**Data to use**:

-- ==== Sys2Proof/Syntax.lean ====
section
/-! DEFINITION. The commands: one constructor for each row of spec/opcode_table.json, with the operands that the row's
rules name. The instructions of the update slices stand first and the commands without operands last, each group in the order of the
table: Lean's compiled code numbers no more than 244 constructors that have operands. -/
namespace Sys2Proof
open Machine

**Your objective**: Starting at the line that contains "that the row's", print every line through the end of the listing, word for word. Leave out all the rest.

**Solution**:
/-! DEFINITION. The commands: one constructor for each row of spec/opcode_table.json, with the operands that the row's
rules name. The instructions of the update slices stand first and the commands without operands last, each group in the order of the
table: Lean's compiled code numbers no more than 244 constructors that have operands. -/
namespace Sys2Proof
open Machine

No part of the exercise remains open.